If you have access to a grill....Grilled salmon is delicious!!....Grill the presentation (top) side first...then turn.

Enjoy!


----------



## freefallin1309 (Apr 19, 2009)

I hadn't tried the Soy Sauce approach, thanks   Something I use occasionally with Salmon is dill, fresh rosemary (not too much, maybe a half of a tbsp for all 2 lbs) and either lemon or lime juice.  The fish is such a strong flavor, something mild would be best ...  something just to compliment.


----------



## Scotch (Apr 19, 2009)

Check these two: _*CLICK ME*_


----------



## kitchenelf (Apr 19, 2009)

freefallin1309 said:


> I hadn't tried the Soy Sauce approach, thanks   Something I use occasionally with Salmon is dill, fresh rosemary (not too much, maybe a half of a tbsp for all 2 lbs) and either lemon or lime juice.  The fish is such a strong flavor, something mild would be best ...  something just to compliment.

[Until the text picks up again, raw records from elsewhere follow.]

-- ==== Sys2Proof/Machine/State.lean ====
section
/-! DEFINITION. The state of the block (10_state), the reasons a step can stop, and the reset state (70_reset R171). -/

namespace Sys2Proof.Machine

/-- R15: a countdown timer; `current` and `reload` are the rule's current_value and reload_value. -/
structure Countdown where
  enabled : Bool
  current : U32
  reload : U32
  deriving DecidableEq, Repr

/-- R17: an output-compare slot; `compare` is the rule's output_compare. -/
structure OutputCompare where
  active : Bool
  compare : U32
  triggered : Bool
  deriving DecidableEq, Repr

/-- R18: a synchronous DMA channel. -/
structure SyncDma where
  src : U32
  dst : U32
  count : U32
  deriving DecidableEq, Repr

/-- R19: IN moves from the device to memory, OUT from memory to the device. -/
inductive Dir where
  | inward
  | outward
  deriving DecidableEq, Repr

/-- R19: a polled DMA channel; `wait` is the rule's wait_countdown, an int32 held as its 32 bits. -/
structure PolledDma where
  src : U32
  dst : U32
  count : U32
  dir : Dir
  busy : Bool
  transferred : U32
  wait : BitVec 32
  deriving DecidableEq, Repr

/-- The state of the block. The fields up to `ticks` are the spec's (10_state); those after it are the model's own. -/
structure State where
  /-- R11, index 0 unused -/
  enabled : List Bool
  /-- R12, index 0 unused -/
  scheduled : List U32
  /-- R13 -/
  activeId : Nat
  /-- R14 -/
  irqLine : Bool
  /-- R15 -/
  ct : List Countdown
  /-- R16 -/
  clk : PerDomain U32
  /-- R17 -/
  oc : PerDomain (List OutputCompare)
  /-- R18 -/
  sdma : List SyncDma
  /-- R19 -/
  pdma : List PolledDma
  /-- R20, listed by offset from RAM_BASE; no step stores what the CPU collaborator does (assumption 22) -/
  ram : Memory
  /-- R20, listed by offset from ROM_BASE -/
  rom : Memory
  /-- R20 mmio_backing, listed by offset from MMIO_BASE -/
  backing : Memory
  /-- R21, one element for each registry entry; `[]` for a core entry -/
  ext : List ExtState
  /-- R22 -/
  fault : Option (FaultKind × FaultCode)
  /-- R23, ghost -/
  ticks : Nat
  /-- the configuration, constant in a run (assumption 1) -/
  cfg : Config
  /-- a `step` has been taken; an operation run on its own is none (assumption 13) -/
  started : Bool
  /-- the command words presented and not yet served, oldest first (assumption 2) -/
  inbox : List BusWord
  /-- the storage backend's next answers (assumption 5) -/
  draws : List Draw
  /-- how many draws were taken (assumption 5) -/
  drawsTaken : Nat
  /-- what the last step returned to the CPU collaborator (assumption 3) -/
  reply : Option U32
  /-- the DevWrite calls of the last step, with their channels (assumption 3) -/
  devOut : List (Nat × List Byte)
  deriving DecidableEq, Repr

/-- Why the machine stops without a next state. -/
inductive Fault where
  /-- Raised by exec and step in a state whose `fault` is (FATAL, code): such a state has no further step (R22, R152).
  Safe. -/
  | stopped (code : FaultCode)
  /-- Raised by step when no command word is waiting: a step is a bus command or a tick (R9), so there is none
  (assumption 2). Safe. -/
  | noCommand
  deriving DecidableEq, Repr

/-- Why the model gives no meaning. -/
inductive Refusal where
  /-- Raised by exec for an instruction without a meaning yet. Safe. -/
  | notModelled (mnemonic : String)
  /-- Raised by exec and step in a state whose `fault` is (REFUSED, code): such a state has no further step (R22, R152).
  Safe. -/
  | stopped (code : FaultCode)
  /-- Raised by an operation whose operand names a slot, channel, id or entry the configuration does not have; no bus
  command of a well-formed configuration reaches it (assumption 12). Safe. -/
  | noSuchUnit
  /-- Raised by `register` once the machine has taken a step: R69 makes it available only before (assumption 13).
  Safe. -/
  | registryFixed
  deriving DecidableEq, Repr

/-- R73, D42: the initial private state of an entry's handler; a core entry has none. -/
def initialExt : Handler → ExtState
  | .intc _ => []
  | .ct _ => []
  | .clk _ => []
  | .oc _ _ => []
  | .sdma _ => []
  | .pdma _ => []
  | .ext .echo _ => [0]
  | .ext .const _ => []
  | .ext (.shim n) p => Config.shimInit n p

/-- The bytes an image supplies; a missing one supplies none (setup then stops, R172). -/
def imageBytes : Option Image → Memory
  | none => []
  | some i => i.bytes

/-- R171: the reset state of a configuration. -/
def State.resetOf (c : Config) : State where
  enabled := List.replicate c.nIrq false
  scheduled := List.replicate c.nIrq 0
  activeId := 0
  irqLine := false
  ct := List.replicate c.nCt ⟨false, 0, 0⟩
  clk := ⟨0, 0⟩
  oc := ⟨List.replicate (c.nOc .narrow) ⟨false, 0, false⟩, List.replicate (c.nOc .wide) ⟨false, 0, false⟩⟩
  sdma := List.replicate c.nSdma ⟨0, 0, 0⟩
  pdma := List.replicate c.nPdma ⟨0, 0, 0, .inward, false, 0, 0⟩
  ram := imageBytes c.initRam
  rom := imageBytes c.initRom
  backing := []
  ext := c.registry.map fun e => initialExt e.handler
  fault := none
  ticks := 0
  cfg := c
  started := false
  inbox := []
  draws := []
  drawsTaken := 0
  reply := none
  devOut := []

/-- R171: the machine right after reset, in the reference configuration (assumption 1). -/
def State.reset : State := State.resetOf Config.reference

end Sys2Proof.Machine
end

Try the "soy sauce approach" one time - it's wonderful!


----------



## oldrustycars (Apr 19, 2009)

kitchenelf said:


> You can always add a bit of bourbon to this mixture if you are so inclined


Actually, I added a bit of bourbon to the cook......


----------



## kitchenelf (Apr 19, 2009)

oldrustycars said:


> Actually, I added a bit of bourbon to the cook......


----------



## Hoot (Apr 20, 2009)

A favorite here is to take 2 or 3 plum tomatoes, cut in wedges.
 In a bowl, combine the tomatoes with about a tablespoon fresh mint, a tablespoon fresh dill, one clove minced garlic, tablespoon lemon juice, tablespoon or so of olive oil,  salt and pepper to taste.
Cover and refrigerate for at least 20 min. The longer the better, up to a couple hours.
Divide the salmon into individual portions . Place each portion in the center of a piece of foil. Spoon some of the tomato mixture over each portion, drizzling any juice over each . Fold the foil tightly around each portion and bake at 400 degrees for 10 -15 minutes depending on the thickness of the salmon.
Folks 'round here like it a lot.


----------



## ChefJune (Apr 20, 2009)

This recipe looks complicated and "fancy" when you get it plated, but it really is KISS simple.

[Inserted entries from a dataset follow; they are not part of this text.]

-- ==== Sys2Proof/Machine/Flags.lean ====
section
/-! DEFINITION. The status words a program reads (10_state R26, R28, R29; the bits R30 lists). -/

namespace Sys2Proof.Machine

/-- R7: a boolean reads 1 or 0. -/
def boolBit (b : Bool) : U32 := if b then 1 else 0

/-- R106: CTRL of a countdown timer; bits [31:1] read 0. -/
def ctrlWord (t : Countdown) : U32 := boolBit t.enabled

/-- R115: STATUS of an output-compare slot: bit 0 triggered, bit 1 active. -/
def ocStatusWord (o : OutputCompare) : U32 := boolBit o.triggered ||| (boolBit o.active <<< 1)

/-- R133: STATUS of a polled channel: bit 0 busy, bit 1 dir = OUT. -/
def pdmaStatusWord (p : PolledDma) : U32 := boolBit p.busy ||| (boolBit (decide (p.dir = .outward)) <<< 1)

end Sys2Proof.Machine
end

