-- ==== Sys2Proof/Laws/Decode.lean ====
section
/-! SUPPORT. The fields of a built command word (30_encoding R53), and what decodes to each command. -/

namespace Sys2Proof

theorem bcwAddr_bcw (h : BitVec 8) (a v : U32) : bcwAddr (bcw h a v) = a := by
  ext i hi
  simp only [bcwAddr, bcw, BitVec.getElem_extractLsb', BitVec.getLsbD_append]
  rw [if_neg (by omega), if_pos (by omega), show 32 + i - 32 = i by omega, BitVec.getLsbD_eq_getElem hi]

theorem bcwValue_bcw (h : BitVec 8) (a v : U32) : bcwValue (bcw h a v) = v := by
  ext i hi
  simp only [bcwValue, bcw, BitVec.getElem_extractLsb', BitVec.getLsbD_append]
  rw [if_pos (by omega), Nat.zero_add, BitVec.getLsbD_eq_getElem hi]

theorem bcwRsv_bcw (h : BitVec 8) (a v : U32) : bcwRsv (bcw h a v) = h.extractLsb' 4 4 := by
  ext i hi
  simp only [bcwRsv, bcw, BitVec.getElem_extractLsb', BitVec.getLsbD_append]
  rw [if_neg (by omega), if_neg (by omega), show 68 + i - 32 - 32 = 4 + i by omega]

theorem bcwSz_bcw (h : BitVec 8) (a v : U32) : bcwSz (bcw h a v) = h.extractLsb' 2 2 := by
  ext i hi
  simp only [bcwSz, bcw, BitVec.getElem_extractLsb', BitVec.getLsbD_append]
  rw [if_neg (by omega), if_neg (by omega), show 66 + i - 32 - 32 = 2 + i by omega]

theorem bcwK_bcw (h : BitVec 8) (a v : U32) : bcwK (bcw h a v) = h.extractLsb' 0 2 := by
  ext i hi
  simp only [bcwK, bcw, BitVec.getElem_extractLsb', BitVec.getLsbD_append]
  rw [if_neg (by omega), if_neg (by omega), show 64 + i - 32 - 32 = 0 + i by omega]

/-- R53: the number a built word is. -/
theorem bcw_toNat (h : BitVec 8) (a v : U32) :
    (bcw h a v).toNat = h.toNat * 2 ^ 64 + a.toNat * 2 ^ 32 + v.toNat := by
  have h1 := a.isLt
  have h2 := v.isLt
  simp only [bcw, BitVec.toNat_append]
  rw [← Nat.shiftLeft_add_eq_or_of_lt h1, ← Nat.shiftLeft_add_eq_or_of_lt h2]
  simp only [Nat.shiftLeft_eq]
  omega

/-- R53: the fields of a word, as numbers. -/
theorem bcw_fields_toNat (w : BusWord) :
    (bcwRsv w).toNat = w.toNat / 2 ^ 68 ∧ (bcwSz w).toNat = w.toNat / 2 ^ 66 % 4 ∧
      (bcwK w).toNat = w.toNat / 2 ^ 64 % 4 ∧ (bcwAddr w).toNat = w.toNat / 2 ^ 32 % 2 ^ 32 ∧
      (bcwValue w).toNat = w.toNat % 2 ^ 32 := by
  have h := w.isLt
  refine ⟨?_, ?_, ?_, ?_, ?_⟩ <;>
    simp only [bcwRsv, bcwSz, bcwK, bcwAddr, bcwValue, BitVec.extractLsb'_toNat, Nat.shiftRight_eq_div_pow] <;> omega

/-- A word whose checks all pass is a command. -/
theorem decode_of_none {w : BusWord} (h : illegalReason w = none) : decode w =
    if bcwK w = 2 then .tick
    else if bcwK w = 0 then
      if bcwSz w = 0 then .readB (bcwAddr w) else if bcwSz w = 1 then .readH (bcwAddr w) else .readW (bcwAddr w)
    else
      if bcwSz w = 0 then .writeB (bcwAddr w) (bcwValue w)
      else if bcwSz w = 1 then .writeH (bcwAddr w) (bcwValue w)
      else .writeW (bcwAddr w) (bcwValue w) := by
  unfold decode; rw [h]

theorem decode_of_some {w : BusWord} {code : FaultCode} (h : illegalReason w = some code) : decode w = .illegal w := by
  unfold decode; rw [h]

end Sys2Proof
end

*Falafel-Crusted Salmon on a bed of Spinach*
This is a “restaurant-style” dish that is easy to make at home.  It’s a very popular choice for my Cooking Class Parties, because almost everyone likes salmon.  Everyone also wants to be able to present an impressive and delicious meal to family and friends with as little effort as possible.
makes 6 servings
2 salmon fillets, about 1 pound each, skin removed
Dijon mustard
1 cup “Fantastic Falafel” mix
¼ teaspoon freshly ground black pepper
½ teaspoon freshly ground cumin
extra virgin olive oil (to film the pan)
2 additional tablespoons extra virgin olive oil
1 medium sized onion, chopped
2 bags (10 ounces each) fresh spinach, stemmed, well washed and dried
3 cloves garlic, finely chopped
1 teaspoon grated fresh ginger
4 tablespoons balsamic vinegar
 
1.    Cut each salmon fillet into 3 equal servings.  Put a thin coat of mustard on top of each piece.

2..        In a small flat bowl or plate, blend falafel mix with pepper and cumin. Place both the fish and falafel plates near your cooking surface.
3.         Film a large non-stick skillet with the olive oil over medium-high heat.  Dip the mustard side of each piece of salmon in the falafel mixture.  Shake off excess and place in the hot oil, crumb-side down.  Cook until almost done (and well browned) before turning the pieces over (about 4 minutes).  Cook about 4 more minutes.  Remove to a warm platter and keep warm.


4.         Add about 2 tablespoons olive oil to the skillet and sauté the onion until soft (about 4 minutes). Add the garlic and ginger and sauté briefly.  Add the well-dried spinach to the pan and cook until wilted. When the spinach is almost dry, add the balsamic vinegar and toss gently to coat the spinach.


5.         Divide the spinach among 6 individual plates and arrange the salmon on top.  Serve at once.


----------



## Constance (Apr 20, 2009)

We love salmon, and like to prepare it simply as it has a lot of flavor on it's own. Here are our two favorite ways.

Pan-seared: Season the fish with S&P and rub with a little olive oil. Sear in a hot skillet (med/high), doing the skin side last.  Fish is done when it just barely flakes...do not overcook or it will be dry. Squeeze a little fresh lemon juice over the top and serve with dill sauce, recipe below.

Poached: Season salmon with S&P and place in skillet in about 1/2" of chicken broth, a little minced garlic and a couple tbls of butter. Lay thin slices of lemon on top of the fish and simmer in broth, covered, until fish flakes as above. Serve with dill sauce.

Dill sauce:

   1 cup Miracle Whip or mayonnaise
  1 tsp horseradish
  1 tsp dried dill
  1 tsp Worchester sauce
  juice of ½ lemon


----------